2. Being tortured by some songs I threw my ears beyond the noisy silence.

To hear the same repeated news.

3.

Before the thousand closed doors Of the palace of sorrow in my heart I stand, Without a key.

4.

I tie the stone of silence to my head And fall, In the sea of sleep, Like an anchor splitting The ocean’s breast!

5.

Rising from my head, The memory of death grows, To fall in my inkpot. It makes the passed away people scattering as letters do in the wind’s hands. Those are the crossing illusions

In my heart, I shall never feel calm, Till my heart puts its anchor

In the skin of darkness.

6.

I tell my daughter a story

Before she sleeps, But we are always attacked by night Before the prince of our tale Meets the lady with the crystal shoe.

7. Shut the window of the day in the face of last night’s dreams.

To cry behind the curtains of my forgotten days.

Benha1

As a tit on the River Nile breast

Benha sleeps, and pours Its honey in my dreams.

I wonder, when I come home If I could remember all its roads?

Or if Benha remembers my face With the new tired roads Engraved on it?

1The poet’s home town on the River Nile

Love

When I visited my old school, And went in my old classroom, The boy who sat on my old desk, Did not look like me in my childhood…

Never!
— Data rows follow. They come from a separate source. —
def State.modContext (s : State) (id : BitVec 16) (f : Context → Context) : State :=
  { s with sys := { s.sys with contexts := s.sys.contexts.map fun c => if c.id == id then f c else c } }

def State.teamOf (s : State) (w : Wave) : Option Team := s.teams[w.team]?

/-- The waves of a team, as positions. -/
def State.members (s : State) (t : Nat) : List Nat := positions (fun w => w.team == t) 0 s.waves

/-- Fields of sys.ctxctl (R346). -/
def Context.hen (c : Context) : Bool := c.ctxctl.getLsbD 0
def Context.scb (c : Context) : Bool := c.ctxctl.getLsbD 1
def Context.pacc (c : Context) : Bool := c.ctxctl.getLsbD 2
def Context.pstall (c : Context) : Nat := field c.ctxctl.toNat 24 6
def Context.shlog (c : Context) : Nat := field c.ctxctl.toNat 32 5

/-- A wave that has left (R33, R355). -/
def Wave.gone (w : Wave) : Bool := w.st == .retired || w.st == .killed

/-! ## Poison of storage, and lines of the LLC that are written back (R115, R411) -/

/-- Set or clear membership of a list without repeats. -/
def putIn (l : List Nat) (x : Nat) (b : Bool) : List Nat := if b then (if l.contains x then l else x :: l) else l.filter (· != x)

/-- Mark or clear the poison of a sector of storage. -/
def Mem.setPoison (m : Mem) (p : Loc) (b : Bool) : Mem :=
  match p with
  | .hbm a => { m with hbmPoison := putIn m.hbmPoison (a / 64) b }
  | .carved a => { m with carvedPoison := putIn m.carvedPoison (a / 64) b }
  | _ => m

/-- Write a line of the LLC back to memory: its bytes, and its poison. -/
def Mem.writeLine (m : Mem) (x : LlcLine) : Mem :=
  match x.home, x.rc with
  | .hbm a, some _ =>
    let m1 := { m with hbm := cellWrite m.hbm a x.bytes }
    (List.range 4).foldl (fun y k => y.setPoison (.hbm (a + 64 * k)) (x.poison.contains k)) m1
  | _, _ => m

/-- Take a line out of the LLC, written back. -/
def Mem.evict (m : Mem) (x : LlcLine) : Mem :=
  let m1 := m.writeLine x
  { m1 with llc := m1.llc.filter fun y => !(y.slice == x.slice && y.set == x.set && y.way == x.way) }

/-! ## The logs of the device -/

/-- An MSI-X vector is raised: a message, or the pending bit of a masked vector (R446). -/
def State.msix (s : State) (v : Nat) : State :=
  let k := s.sys.links
  let k' := if k.unmasked.contains v then { k with sent := k.sent ++ [.msix v] }
    else { k with pending := if k.pending.contains v then k.pending else k.pending ++ [v] }
  { s with sys := { s.sys with links := k' } }

/-- The last n elements of a list: what a ring of n entries holds. -/
def ring {α : Type} (n : Nat) (l : List α) : List α := l.drop (l.length - n)

/-- An entry records an event of the same kind at the same site as these words, less than 4,096 management-core cycles ago. -/
def ErrEnt.merges (e : ErrEnt) (ws : Vector DWord 8) (now : Nat) : Bool :=
  e.words[1].setWidth 8 == ws[1].setWidth 8 && e.words[3] == ws[3] && decide (now - e.since < 4096)

/-- Write an entry of the error log (R431, R432) with the words from 0x08 on, and raise vector 0; or, where an entry takes the
event in, raise its COUNT (R431, R446). -/
def State.logError (s : State) (ws : Vector DWord 8) : State :=
  let d := s.sys.dorzin
  let now := s.sys.health.clock
  match d.errors.findIdx? fun e => e.merges ws now with
  | some k =>
    let more (e : ErrEnt) : ErrEnt := { e with words := e.words.set 2 (e.words[2] + 2 ^ 32) }
    { s with sys := { s.sys with dorzin := { d with errors := modAt d.errors k more } } }
  | none =>
    let e : ErrEnt := ⟨ws.set 0 (BitVec.ofNat 64 d.errorSeq), now⟩
    let d' := { d with errors := ring 65536 (d.errors ++ [e]), errorSeq := d.errorSeq + 1 }
    { s with sys := { s.sys with dorzin := d' } }.msix 0

/-- Write an entry of the event log (R466), SEQ, KIND and DETAIL in its four words, and raise vector 1. -/
def State.logEvent (s : State) (kind detail : Nat) (d1 d2 : DWord) : State :=
  let d := s.sys.dorzin
  let e : EvEnt := ⟨#v[BitVec.ofNat 64 d.eventSeq, BitVec.ofNat 64 (kind + detail * 2 ^ 8), d1, d2]⟩
  let d' := { d with events := ring 16384 (d.events ++ [e]), eventSeq := d.eventSeq + 1 }
  { s with sys := { s.sys with dorzin := d' } }.msix 1

/-- The field of an error-log entry that names the trapping instruction: its offset in the code section that holds it, and
whether that is lane code (R432). -/
def State.instrWord (s : State) (w : Wave) (a : Nat) : Nat :=
  let g := s.launchOf w
  if a = 0 then 0
  else if g.lbase ≤ a && a < g.lbase + g.lsize then (a - g.lbase) % 2 ^ 56 + 2 ^ 56
  else
    let base := if g.sbase ≤ a && a < g.sbase + g.ssize then g.sbase else (s.ctxOf w).hbase
    (a - base) % 2 ^ 56

/-- The site of a way of an LLC slice (R432). Bit 52, which an entry shows as zero, tells it from the site of a core. -/
def llcSite (slice way : Nat) : Nat := slice * 2 ^ 14 + way * 2 ^ 23 + 2 ^ 52

/-- A site in the LLC. -/
def siteInLlc (site : Nat) : Bool := bitOf site 52

/-- The rail of an event's array (R12, R392, R467, R468): the compute die of its core, or the SRAM die of its slice; HBM is on
none. -/
def railOf (kind site : Nat) : Option Nat :=
  if kind = 1 || kind = 5 then none
  else if siteInLlc site then some (4 + field site 14 9 % 12 / 3)
  else some (site % 64 / 16)

/-- A rail is below nominal: events of its arrays are charged to margin (R430). -/
def State.margin (s : State) (kind site : Nat) : Bool :=
  ((railOf kind site).bind fun rail => s.sys.power.rails.toList[rail]?).getD 0 != 0

/-- The words of an error-log entry (R432) for a wave, or for no wave. The replay bay is given as 8 + bay, or 0. -/
def State.errWords (s : State) (i : Option Nat) (r : Report) (bay : Nat) : Vector DWord 8 :=
  let w? := i.bind fun k => s.waves[k]?
  let ctx := (w?.map fun w => (s.ctxIdOf w).toNat).getD 0
  let t? := w?.bind fun w => s.teamOf w
  let margin := s.margin r.kind r.site
  let n (x : Nat) : DWord := BitVec.ofNat 64 x
  let w2 := match w? with
    | none => 2 ^ 32
    | some w => w.num + (if (t?.map Team.twin).getD false then 2 ^ 6 else 0) +
        ((w.region.map fun g => g.id % 2 ^ 8 * 2 ^ 8 + (min g.rollbacks 255) * 2 ^ 16).getD 0) + bay % 16 * 2 ^ 24 + 2 ^ 32
  let instr := (w?.map fun w => s.instrWord w r.instr).getD 0
  #v[0, n (r.kind + r.action * 2 ^ 8 + (if margin then 2 ^ 12 else 0) + ctx * 2 ^ 16 + ((t?.map Team.idx).getD 0) * 2 ^ 32),
     n w2, n (r.site % 2 ^ 52), n r.addr, n instr, n r.set, 0]

/-- Change the device beside cores, memory and work. -/
def State.modSys (s : State) (f : Sys → Sys) : State := { s with sys := f s.sys }

def State.modPhys (s : State) (f : Phys → Phys) : State := { s with sys := { s.sys with phys := f s.sys.phys } }

/-- The site of a wave: core and quarter (R432). -/
def Wave.site (w : Wave) : Nat := w.core + w.quarter * 2 ^ 6

/-! ## The health manager (R425 to R430) -/

/-- The spare lanes that the entries of a quarter use (R425). -/
def State.sparesUsed (s : State) (site : Nat) : List Nat :=
  (s.sys.fuses.repoint ++ s.sys.health.laneWaits).filterMap fun e =>
    let v := e.toNat
    if field v 62 2 == 1 && field v 43 9 == site then some (field v 13 6) else none

/-- The array of an event and its threshold (R429): lanes by core, quarter and physical lane, ways by slice and way, rows by
channel, bank and row. -/
def healthArray (kind site : Nat) : Option (Nat × Nat) :=
  if kind = 3 || kind = 7 then some (2 ^ 52 + site % 2 ^ 14, 8)
  else if kind = 4 then some (2 * 2 ^ 52 + site % 2 ^ 14, 1)
  else if kind = 2 then (if siteInLlc site then some (3 * 2 ^ 52 + field site 14 14 * 2 ^ 14, 16) else none)
  else if kind = 1 then some (4 * 2 ^ 52 + site / 2 ^ 14 * 2 ^ 14, 4)
  else if kind = 5 then some (5 * 2 ^ 52 + site / 2 ^ 14 * 2 ^ 14, 1)
  else none

/-- Retired ways of a slice, of the repoint entries of kind way (R425, R427). -/
def State.retiredWays (s : State) (slice : Nat) : List Nat :=
  s.sys.fuses.repoint.filterMap fun e =>
    let v := e.toNat
    if field v 62 2 == 2 && field v 43 9 == slice then some (field v 37 6) else none

/-- The ways of a slice that hold a carve of k ways: a retired way's lines lie in the next way below 12 that is not retired
(R408, R427). -/
def State.carvedWays (s : State) (slice k : Nat) : List Nat :=
  ((List.range 12).filter fun w => !(s.retiredWays slice).contains w).take k

/-- Ways that are carved, or under conversion (R408). -/
def Mem.carveTo (m : Mem) : Nat := if m.carveBusy then max m.carveCur m.carveK else m.carveCur

/-- The lines that stand in ways that a slice has given to a carve are written back. -/
def State.clearCarved (s : State) (k : Nat) : State :=
  let gone (x : LlcLine) : Bool := decide (x.way < k) || (s.carvedWays x.slice k).contains x.way
  { s with mem := (s.mem.llc.filter gone).foldl Mem.evict s.mem }

/-- An array reaches its threshold: the health manager writes its repoint entry. Where no spare is left, a quarter is retired
(R14), or the exhausted bank is logged with the 2 MiB frame of the event (R428). -/
def State.retireArray (s : State) (r : Report) : State :=
  let kind := r.kind
  let site := r.site
  let h := s.sys.health
  let put (h : Health) : State := { s with sys := { s.sys with health := h } }
  let plain (k : Nat) : Report := ⟨k, 7, site, 0, 0, 0⟩
  if kind = 3 || kind = 7 || kind = 4 then
    let core := field site 0 6
    let q := field site 6 2
    let from_ := field site 8 6
    let lane := 4 * core + q
    match [32, 33].find? fun t => !(s.sparesUsed lane).contains t with
    | some t => put { h with laneWaits := h.laneWaits ++ [BitVec.ofNat 64 (2 ^ 62 + lane * 2 ^ 43 + from_ * 2 ^ 37 + t * 2 ^ 13)] }
    | none =>
      ({ s with cores := modAt s.cores core fun c =>
          let x : Fin 4 := ⟨q % 4, Nat.mod_lt _ (by decide)⟩
          { c with retired := if c.retired.contains x then c.retired else c.retired ++ [x] } }).logError
        (s.errWords none (plain 0x0F) 0)
  else if kind = 2 then
    let e := BitVec.ofNat 64 (2 * 2 ^ 62 + field site 14 9 * 2 ^ 43 + field site 23 5 * 2 ^ 37)
    -- the lines of the way are written back, and nothing is allocated there any more (R427)
    let m := (s.mem.llc.filter fun x => x.slice == field site 14 9 && x.way == field site 23 5).foldl Mem.evict s.mem
    let s1 : State := { s with mem := m, sys := { s.sys with fuses := { s.sys.fuses with repoint := s.sys.fuses.repoint ++ [e] } } }
    (s1.clearCarved s.mem.carveCur).logError (s.errWords none (plain 0x0E) 0)
  else
    let ch := field site 14 9
    let bank := field site 28 6
    let row := field site 34 18
    let used := (s.sys.fuses.repoint ++ h.rowCopies).filterMap fun e =>
      let v := e.toNat
      if field v 62 2 == 3 && field v 43 9 == ch && field v 37 6 == bank then some (field v 13 6) else none
    match (List.range 16).find? fun t => !used.contains t with
    | some t =>
      put { h with rowCopies := h.rowCopies ++ [BitVec.ofNat 64 (3 * 2 ^ 62 + ch * 2 ^ 43 + bank * 2 ^ 37 + row * 2 ^ 19 + t * 2 ^ 13)] }
    | none => s.logError (s.errWords none { plain 0x0F with addr := r.addr / 2 ^ 21 * 2 ^ 21 } 0)

/-- Bring a rail back to nominal, and keep it there: for good until a reset, or while a count stands above half (R430). -/
def State.restoreRail (s : State) (rail : Nat) (forGood : Bool) : State :=
  let p := s.sys.power
  if h : rail < 8 then
    let p1 := { p with rails := p.rails.set rail 0, held := p.held.set rail true,
                       locked := if forGood then p.locked.set rail true else p.locked }
    let s1 := { s with sys := { s.sys with power := p1 } }
    if p.rails[rail] = 0 then s1 else s1.logError (s.errWords none ⟨0x10, 0, 16 * rail, 0, 0, 0⟩ 0)
  else s

/-- Count an event (R429), unless its rail stands below nominal (R430). -/
def State.countEvent (s : State) (r : Report) : State :=
  let kind := r.kind
  let site := r.site
  let restore (z : State) (good : Bool) : State := ((railOf kind site).map fun rail => z.restoreRail rail good).getD z
  if s.margin kind site then (if kind = 4 || kind = 5 || kind = 6 then restore s true else s)
  else
    match healthArray kind site with
    | none => s
    | some (key, limit) =>
      let h := s.sys.health
      let n := ((h.counts.find? fun e => e.1 == key).map fun e => e.2).getD 0 + 1
      let s1 := { s with sys := { s.sys with health := { h with counts := (key, n) :: h.counts.filter fun e => e.1 != key } } }
      let s2 := if limit < 2 * n then restore s1 false else s1
      if n = limit then s2.retireArray r else s2

/-- Report an event: a log entry, and its count. -/
def State.report (s : State) (i : Option Nat) (r : Report) : State := (s.logError (s.errWords i r 0)).countEvent r

/-- Report an event whose set rolls back: the entry is written when the sequencer has moved the group (R420). -/
def State.reportReplay (s : State) (i : Nat) (r : Report) : State :=
  let h := s.sys.health
  ({ s with sys := { s.sys with health := { h with replays := h.replays ++ [(i, r)] } } }).countEvent r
But I loved him!

Ashraf

Rain In the heavy rain No one feels A lonely drop.

A Street in Cairo

The man who returned home, In his short break, Does not have but two days:

A day for his arrival, And a day for getting ready to the departure.

A day to cry on seeing her, And a day for her to cry on the farewell scene.

A day to open his arms for friends, And a day for hugging their mirage.

A day to tell them about the war, And a day for their tales of the war’s victims.

A day

For

life, And a day for an eternal death.

The man who returned home, In his short break, remembers:

When the war started, They put targets on his eyes, They closed his mouth with the tank nozzle, and how he died before smelling the gunpowder.

The man who returned home, In his short break, Is welcomed by a street in Cairo, And two sidewalks, Where he poured in the distance between them The sands of his exiled deserted body, Counting the papers burned in The lost wars, Under the fire and light poles.

The man who returned home, In his short break, Is similar to this street where The processions of sadness pass, Leaving nothing but pain.